■ Material shown ■
• • • • •

/-- The commands of the block.  A tile's instruction names the physical tile that runs it and the fields of its
instruction word that its row does not fix; an event names what it happens to and what arrives with it. -/
inductive Instr where
  -- Scalar instructions (R288, R289)
  | aluAdd (t : PTile) (rd ra rb : Reg)
  | aluSub (t : PTile) (rd ra rb : Reg)
  | aluAnd (t : PTile) (rd ra rb : Reg)
  | aluOr (t : PTile) (rd ra rb : Reg)
  | aluXor (t : PTile) (rd ra rb : Reg)
  | aluSll (t : PTile) (rd ra rb : Reg)
  | aluSrl (t : PTile) (rd ra rb : Reg)
  | aluSra (t : PTile) (rd ra rb : Reg)
  | aluSlt (t : PTile) (rd ra rb : Reg)
  | aluSltu (t : PTile) (rd ra rb : Reg)
  | aluMul (t : PTile) (rd ra rb : Reg)
  | aluMulhu (t : PTile) (rd ra rb : Reg)
  | aluMin (t : PTile) (rd ra rb : Reg)
  | aluMax (t : PTile) (rd ra rb : Reg)
  | aluMinu (t : PTile) (rd ra rb : Reg)
  | aluMaxu (t : PTile) (rd ra rb : Reg)
  | addi (t : PTile) (rd ra : Reg) (imm : BitVec 16)
  | andi (t : PTile) (rd ra : Reg) (imm : BitVec 16)
  | ori (t : PTile) (rd ra : Reg) (imm : BitVec 16)
  | xori (t : PTile) (rd ra : Reg) (imm : BitVec 16)
  | slti (t : PTile) (rd ra : Reg) (imm : BitVec 16)
  | sltiu (t : PTile) (rd ra : Reg) (imm : BitVec 16)
  | shi (t : PTile) (rd ra : Reg) (imm : BitVec 16)
  | lui (t : PTile) (rd ra : Reg) (imm : BitVec 16)
  | lw (t : PTile) (rd ra : Reg) (imm : BitVec 16)
  | sw (t : PTile) (rs ra : Reg) (imm : BitVec 16)
  | beq (t : PTile) (ra rb : Reg) (off : BitVec 16)
  | bne (t : PTile) (ra rb : Reg) (off : BitVec 16)
  | blt (t : PTile) (ra rb : Reg) (off : BitVec 16)
  | bge (t : PTile) (ra rb : Reg) (off : BitVec 16)
  | bltu (t : PTile) (ra rb : Reg) (off : BitVec 16)
  | bgeu (t : PTile) (ra rb : Reg) (off : BitVec 16)
  | jal (t : PTile) (rd : Reg) (off : BitVec 21)
  | jalr (t : PTile) (rd ra : Reg) (imm : BitVec 16)
  | csrr (t : PTile) (rd ra : Reg) (imm : BitVec 16)
  -- System instructions (R290–R292)
  | nop (t : PTile) (f1 f2 f3 : Reg)
  | stage (t : PTile) (f1 f2 f3 : Reg)
  | stageRetire (t : PTile)
  | send (t : PTile) (f1 f2 f3 : Reg)
  | sendRetire (t : PTile)
  | stepend (t : PTile) (f1 f2 f3 : Reg)
  | stependRetire (t : PTile)
  | fence (t : PTile) (f1 f2 f3 : Reg)
  | fenceRetire (t : PTile)
  | bank (t : PTile) (f1 f2 f3 : Reg)
  | bankStateChangeDone (t : PTile) (b : Fin 16)
  -- Unit queues (R293–R295)
  | qwait (t : PTile) (q : Queue) (f1 f2 f3 : Reg) (mod : BitVec 6)
  | qwaitComplete (t : PTile) (q : Queue)
  -- Matrix queue (R298–R301)
  | wld (t : PTile) (f1 f2 f3 : Reg) (mod : BitVec 6)
  | wldv (t : PTile) (f1 f2 f3 : Reg) (mod : BitVec 6)
  | weightLoadComplete (t : PTile)
  | wsp (t : PTile) (f1 f2 f3 : Reg) (mod : BitVec 6)
  | osp (t : PTile) (f1 f2 f3 : Reg) (mod : BitVec 6)
  | passComplete (t : PTile)
  | abftVerdict (t : PTile) (mismatch : Bool)
  -- Vector queue (R302–R305)
  | vadd (t : PTile) (f1 f2 f3 : Reg) (mod : BitVec 6)
  | vsub (t : PTile) (f1 f2 f3 : Reg) (mod : BitVec 6)
  | vmul (t : PTile) (f1 f2 f3 : Reg) (mod : BitVec 6)
  | vfma (t : PTile) (f1 f2 f3 : Reg) (mod : BitVec 6)
  | vmin (t : PTile) (f1 f2 f3 : Reg) (mod : BitVec 6)
  | vmax (t : PTile) (f1 f2 f3 : Reg) (mod : BitVec 6)
  | vand (t : PTile) (f1 f2 f3 : Reg) (mod : BitVec 6)
  | vor (t : PTile) (f1 f2 f3 : Reg) (mod : BitVec 6)
  | vxor (t : PTile) (f1 f2 f3 : Reg) (mod : BitVec 6)
  | vshl (t : PTile) (f1 f2 f3 : Reg) (mod : BitVec 6)
  | vshr (t : PTile) (f1 f2 f3 : Reg) (mod : BitVec 6)
  | vclt (t : PTile) (f1 f2 f3 : Reg) (mod : BitVec 6)
  | vceq (t : PTile) (f1 f2 f3 : Reg) (mod : BitVec 6)
  | vsel (t : PTile) (f1 f2 f3 : Reg) (mod : BitVec 6)
  | vcvt (t : PTile) (f1 f2 f3 : Reg) (mod : BitVec 6)
  | venc (t : PTile) (f1 f2 f3 : Reg) (mod : BitVec 6)
  | vexp (t : PTile) (f1 f2 f3 : Reg) (mod : BitVec 6)
  | vrcp (t : PTile) (f1 f2 f3 : Reg) (mod : BitVec 6)
  | vrsq (t : PTile) (f1 f2 f3 : Reg) (mod : BitVec 6)
  | vred (t : PTile) (f1 f2 f3 : Reg) (mod : BitVec 6)
  | vscan (t : PTile) (f1 f2 f3 : Reg) (mod : BitVec 6)
  | vamax (t : PTile) (f1 f2 f3 : Reg) (mod : BitVec 6)
  | vtopk (t : PTile) (f1 f2 f3 : Reg) (mod : BitVec 6)
  | vdraw (t : PTile) (f1 f2 f3 : Reg) (mod : BitVec 6)
  | vsmax (t : PTile) (f1 f2 f3 : Reg) (mod : BitVec 6)
  | vdrain (t : PTile) (f1 f2 f3 : Reg) (mod : BitVec 6)
  | vld (t : PTile) (f1 f2 f3 : Reg) (mod : BitVec 6)
  | vst (t : PTile) (f1 f2 f3 : Reg) (mod : BitVec 6)
  | vsrch (t : PTile) (f1 f2 f3 : Reg) (mod : BitVec 6)
  | vrot (t : PTile) (f1 f2 f3 : Reg) (mod : BitVec 6)
  | vbcst (t : PTile) (f1 f2 f3 : Reg) (mod : BitVec 6)
  | vectorCommandComplete (t : PTile)
  -- Vat-lane queue (R306–R309)
  | leval (t : PTile) (f1 f2 f3 : Reg) (mod : BitVec 6)
  /-- `overRange` is how many conversions of the product raised an over-range flag (R123). -/
  | levalComplete (t : PTile) (lane : Fin 2) (overRange : Nat)
  | productVerdict (t : PTile) (lane : Fin 2)
  | ldrive (t : PTile) (f1 f2 f3 : Reg) (mod : BitVec 6)
  | loadDriveEnd (t : PTile) (lane : Fin 2)
  | substituteStart (t : PTile) (lane : Fin 2)
  | substituteComplete (t : PTile) (lane : Fin 2)
  -- DMA queue (R310, R311)
  | dcopy (t : PTile) (f1 f2 f3 : Reg) (mod : BitVec 6)
  | dcopyComplete (t : PTile)
  | tlbMissWalkDone (t : PTile)
  | dpress (t : PTile) (f1 f2 f3 : Reg) (mod : BitVec 6)
  | dmcast (t : PTile) (f1 f2 f3 : Reg) (mod : BitVec 6)
  | treeInjectionComplete (t : PTile)
  /-- The DMA access of tile `t` has waited past the limit at a bank of tile `bank`. -/
  | dmaWaitLimit (t bank : PTile)
  /-- The DMA access of tile `t` is served at the scratchpad of tile `dst`. -/
  | remoteScrAccess (t dst : PTile)
  -- Semaphores (R262–R273, R312, R313)
  | sadd (t : PTile) (f1 f2 f3 : Reg) (mod : BitVec 6)
  | ssub (t : PTile) (f1 f2 f3 : Reg) (mod : BitVec 6)
  | swait (t : PTile) (f1 f2 f3 : Reg) (mod : BitVec 6)
  | sread (t : PTile) (f1 f2 f3 : Reg) (mod : BitVec 6)
  | semAckArrival (t : PTile) (site : Fin 64) (ack : BitVec 64)
  | semAckTimeout (t : PTile)
  | semOpAdd (site : Fin 64) (src : PTile) (op : BitVec 64)
  | semOpSub (site : Fin 64) (src : PTile) (op : BitVec 64)
  | semOpWaitGe (site : Fin 64) (src : PTile) (op : BitVec 64)
  | semOpRead (site : Fin 64) (src : PTile) (op : BitVec 64)
  | semDeferredPerform (p : Fin 32)
  | semAudit (site : Fin 64)
  -- Network and press (R224–R250)
  | flitHop (r : PTile) (port : Fin 10) (vc : Vc) (crcOk : Bool)
  | transferArrival (t : PTile) (crcOk : Bool)
  | pressInput (r : PTile) (port : Fin 10) (checks : PressChecks)
  | multicastFlit (r : PTile) (port : Fin 10)
  | creditReturn (r : PTile) (port : Fin 10) (vc : Vc)
  | creditAuditStart
  | auditMarker (r : PTile) (port : Fin 10) (vc : Vc)
  | auditEcho (r : PTile) (port : Fin 10) (vc : Vc)
  -- Loft and translation (R199–R212, R366–R370)
  | loftRefreshSlot (site : Fin 64) (ch : Fin 16)
  | loftAccess (site : Fin 64) (t : PTile)
  | loftReadDone (site : Fin 64) (t : PTile)
  | configWrite (t : PTile) (w : CfgWrite)
  | tlbInvalidation (t : PTile) (handle : BitVec 16) (vpage : Nat)
  | pageTableEdit (e : PageEdit)
  | editNotice (t : PTile) (handle : BitVec 16)
  | editApply (p : Fin 32) (handle : BitVec 16)
  | frameRelease (p : Fin 32) (handle : BitVec 16)
  -- Vats and sizing (R105–R182)
  /-- Whole 64 B rows from row `row`; for each row of the write in order, how many of its readbacks differ, and how many
  columns are at fault where the third retry fails too (R112). -/
  | weightLoadWrite (t : PTile) (vat : Nat) (row : Nat) (codes : List Byte) (differs badCols : List Nat)
  | sizingSlot (t : PTile) (lane : Fin 2)
  | checkVectorVerdict (t : PTile) (lane : Fin 2)
  | closingCheckVector (t : PTile) (lane : Fin 2)
  | sizingPassResult (t : PTile) (lane : Fin 2) (bin : Fin 4)
  | sizingPassDiscard (t : PTile) (lane : Fin 2) (bin : Fin 4)
  | acceptanceReport (t : PTile) (lane : Fin 2) (bin : Fin 4)
  | binDue (t : PTile) (lane : Fin 2) (bin : Fin 4)
  | binBarred (t : PTile) (lane : Fin 2) (bin : Fin 4)
  | dueBarMessage (t : PTile) (lane : Fin 2) (bin : Fin 4) (bar : Bool) (count : Word)
  | warmUp (t : PTile) (lane : Fin 2) (bin : Fin 4)
  | warmUpTimeout (t : PTile) (lane : Fin 2)
  /-- `readback`: a DIG4 vat's readback equals the codes written (R169). -/
  | vatAcceptanceTest (t : PTile) (lane : Fin 2) (vat : Nat) (readback : Bool)
  -- Serving (R385–R423)
  | submit (session : Nat) (q : Request)
  | programChangeDone (p : Fin 32) (ok : Bool) (rows : List (PTile × Nat))
  | cancel (session : Nat) (id : BitVec 64)
  | stependReport (p : Fin 32) (t : PTile) (rep : Report)
  | couchRelease (p : Fin 32) (outs : List SlotLogits)
  | configWriteAck (p : Fin 32) (t : PTile)
  | configWriteResend (p : Fin 32)
  | stepGateAdd (p : Fin 32)
  | faultNotice (p : Fin 32) (n : Notice)
  | stageReplay (p : Fin 32)
  | stageOverrun (t : PTile)
  | deadlineExpiry (p : Fin 32) (slot : Fin 128)
  | slotFree (p : Fin 32) (slot : Fin 128)
  | portTokenFrame (p : Fin 32) (slot : Fin 128)
  -- Models, programs and adapters (R424–R452)
  | modelLoad (session : Nat) (p : Fin 32) (model : BitVec 16)
  | manifestFetched (p : Fin 32) (m : Manifest)
  /-- Shard 0 of a model package carries its descriptor. -/
  | shardReadComplete (p : Fin 32) (read : ShardRead) (desc : Option Descriptor)
  | shardReadTimeout (p : Fin 32)
  | loadCommit (p : Fin 32)
  /-- `read`: the digests with which the package's shards have arrived after the reads of R434. -/
  | programPackageLoad (session : Nat) (p : Fin 32) (narrow : Program) (exact : Option Program) (read : List Nat)
  /-- `rows`: as in `partitionReset`, in the TILE resets of the install. -/
  | programInstall (p : Fin 32) (rows : List (PTile × Nat))
  | adapterInstall (session : Nat) (p : Fin 32) (m : Manifest) (d : AdapterDesc)
  /-- `area`: the bytes that the gap windows of the install have written into the slot's area (R444). -/
  | adapterCommit (p : Fin 32) (slot : Fin 64) (area : List Byte)
  | adapterRetire (session : Nat) (p : Fin 32) (id : BitVec 16)
  /-- `start`: the starting package, or none for zero factors; `source`: where the training sequences come from. -/
  | tuningJob (session : Nat) (p : Fin 32) (model id : BitVec 16) (rank : Nat) (seed : BitVec 64) (steps : Nat)
      (start : Option Nat) (source : TrainSource)
  | adapterExport (session : Nat) (p : Fin 32)
  -- Faults and the black box (R453–R487)
  | stageWatchdog (t : PTile)
  | checkerSelfTest (t : PTile) (found : SelfTest)
  | supervisorFailure
  | refclkMonitorFail (input : Fin 2)
  | refclkRecovered (input : Fin 2)
  /-- `rows`: the suspect scratchpad rows that failed the march test (R197). -/
  | partitionReset (p : Fin 32) (failed : TestFails) (rows : List (PTile × Nat))
  /-- `rowsFailed`: the suspect rows that failed the march test (R197). -/
  | tileReset (t : PTile) (rowsFailed : List Nat)
  | pageSlotAudit (p : Fin 32)
  | bbxCopyForward (site : Fin 64)
  | bbxRecordArrival (r : BbxRec)
  | siteCounterRefresh (site : Fin 64)
  | bbxSnap
  | bbxFreezeComplete
  | bbxFlushComplete (ok : Bool)
  | tileCounterRead (t : PTile)
  -- Start-up, resets and low power (R488–R514)
  | por
  | startUp (obs : BootObs)
  | resetNLow
  | warmReset (obs : BootObs)
  | siteSupplyReset (site : Fin 64)
  | deviceSupplyReset
  | linkReset (peer : Bool) (port : Nat)
  -- Power and cooling (R515–R544)
  | supplyWarningWindowOpen (site : Fin 64) (d : Domain)
  | supplyWindowClose (site : Fin 64)
  | supplyWindowLong (site : Fin 64) (p : Fin 32)
  | supplyResetLevel (site : Fin 64) (d : Domain)
  | siteSupplyRecovered (obs : SiteObs)
  | input48vLow
  | input48vRestored (obs : List SiteObs)
  | vlkResetLevel (die : Fin 8)
  | governorWindow (site : Fin 64) (above : Bool) (held : Nat)
  | overcap (pin : BitVec 16)
  | thermalSample (site : Fin 64) (x : ThermSample)
  | throttleClear (site : Fin 64)
  | siteOffClear (site : Fin 64)
  | doze (session : Nat) (p : Fin 32)
  | wake (session : Nat) (p : Fin 32)
  | standby (session : Nat)
  | siteSleepEntry (site : Fin 64)
  -- Ports and sessions (R545–R572)
  | beacon (port : Fin 4)
  | hsInit (port : Fin 4) (node : Nat)
  | hsFin (hs : Nat) (sig : SigCheck)
  | handshakeTimeout (hs : Nat)
  | keyUpdate (session : Nat)
  | ack (session : Nat) (a : AckInfo)
  | retransmitTimeout (session : Nat)
  | sessionLoss (session : Nat)
  | resume (session : Nat) (ticket : Nat)
  | graceEnd (session : Nat)
  /-- `interval`: the interval in ms that the node asks for; none: the snapshot that is due. -/
  | telemetry (session : Nat) (interval : Option Nat)
  | bbxRead (session : Nat) (sel : Word) (count : Nat)
  | mgmtRegisterRead (session : Nat) (a : RegAddr)
  | mgmtRegisterWrite (session : Nat) (a : RegAddr) (v : Word)
  | flashImageWrite (session : Nat) (img : FlashImage)
  -- Identity (R573–R597)
  | attest (session : Nat) (nonce : BitVec 256) (parts : Word)
  | revokeOwner (session : Nat) (slot : Fin 4)
  | svnCommit (session : Nat) (furnish : Bool)
  /-- `torn`: power fails while the record is programmed. -/
  | lmsReservationWrite (torn : Bool)
  | lmsTreeBuild (done : Bool)
  -- Peer links and storage (R557–R566)
  | peerLinkUp (port : Fin 8) (partner : Nat) (partnerPort : Nat) (sig : SigCheck)
  | peerFrame (port : Fin 8) (f : PeerFrame)
  | peerLoss (port : Fin 8)
  | peerIdleTimeout (port : Fin 8)
  | peerShardRequest (port : Fin 8) (pubkey pkgid shard : Nat)
  | nvmeReadComplete (port : Fin 4) (error : Bool)
  | nvmeReadTimeout (port : Fin 4)
  | nvmeSurpriseRemoval (port : Fin 4)
  | nvmeInsertion (port : Fin 4) (speed : BitVec 3) (width : BitVec 4) (spaces : List Namespace)
  -- Management interfaces and registers
  | uartConsoleCommand (c : UartCmd)
  | smbusBlockRead (a : RegAddr)
  | siteNumClearFallback (site : Fin 64)
  | siteNumClearSat (site : Fin 64)
  | siteNumClearFmtfault (site : Fin 64)
  | siteChkClearAccecc (site : Fin 64)
  | siteChkClearVparity (site : Fin 64)
  | siteChkClearResidue (site : Fin 64)
  | siteChkClearAbft (site : Fin 64)
  | vatCntClearWretry (site : Fin 64)
  | vatCntClearOvr (site : Fin 64)
  | vatCntClearZero (site : Fin 64)
  | vatCntClearWide (site : Fin 64)
  | vatCntClearSplit (site : Fin 64)
  | vatCntClearCheck (site : Fin 64)
  | szCntClearAccfail (site : Fin 64)
  | szCntClearDiscard (site : Fin 64)
  | szCntClearChkvec (site : Fin 64)
  | siteScrClearDmawait (site : Fin 64)
  | siteScrClearCe (site : Fin 64)
  | loftClearUe (site : Fin 64)
  | loftClearCe (site : Fin 64)
  | netCntClearAudit (site : Fin 64)
  | netCntClearPressovf (site : Fin 64)
  | netCntClearFence (site : Fin 64)
  | netCntClearE2e (site : Fin 64)
  | netCntClearHcrc (site : Fin 64)
  | semCntClearAudit (site : Fin 64)
  | semCntClearError (site : Fin 64)
  | semCntClearFence (site : Fin 64)
  | siteKvClearVerfault (site : Fin 64)
  | siteKvClearHold (site : Fin 64)
  | supWarmReq (session : Nat) (key : Word)
  | pwrCapWrite (v : Word)
  | plkPortLossesRead (port : Fin 8)
  | registerWrite (a : RegAddr) (v : Word)
  | tokenCountAudit
  /-- `bytes`: the 32 bytes of the frame's header; `tagOk`: the tag of an encrypted frame is right. -/
  | droppedFrame (port : Fin 4) (bytes : List (BitVec 8)) (tagOk : Bool)
  | portLanesUp (port : Fin 4)
  | nvmeLinkDown (port : Fin 4)
  /-- A boundary scan of the ring-die I/O, or a private instruction. -/
  | jtagScan (priv : Bool) (tdi : List Bool)
deriving DecidableEq, Repr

• • • • •

■ Your task ■
Take from the material above the lines running from the one with "osp (t : PTile)" through the one with "vshl (t : PTile)", and repeat them exactly, with nothing else.

■ Task solution ■
  | osp (t : PTile) (f1 f2 f3 : Reg) (mod : BitVec 6)
  | passComplete (t : PTile)
  | abftVerdict (t : PTile) (mismatch : Bool)
  -- Vector queue (R302–R305)
  | vadd (t : PTile) (f1 f2 f3 : Reg) (mod : BitVec 6)
  | vsub (t : PTile) (f1 f2 f3 : Reg) (mod : BitVec 6)
  | vmul (t : PTile) (f1 f2 f3 : Reg) (mod : BitVec 6)
  | vfma (t : PTile) (f1 f2 f3 : Reg) (mod : BitVec 6)
  | vmin (t : PTile) (f1 f2 f3 : Reg) (mod : BitVec 6)
  | vmax (t : PTile) (f1 f2 f3 : Reg) (mod : BitVec 6)
  | vand (t : PTile) (f1 f2 f3 : Reg) (mod : BitVec 6)
  | vor (t : PTile) (f1 f2 f3 : Reg) (mod : BitVec 6)
  | vxor (t : PTile) (f1 f2 f3 : Reg) (mod : BitVec 6)
  | vshl (t : PTile) (f1 f2 f3 : Reg) (mod : BitVec 6)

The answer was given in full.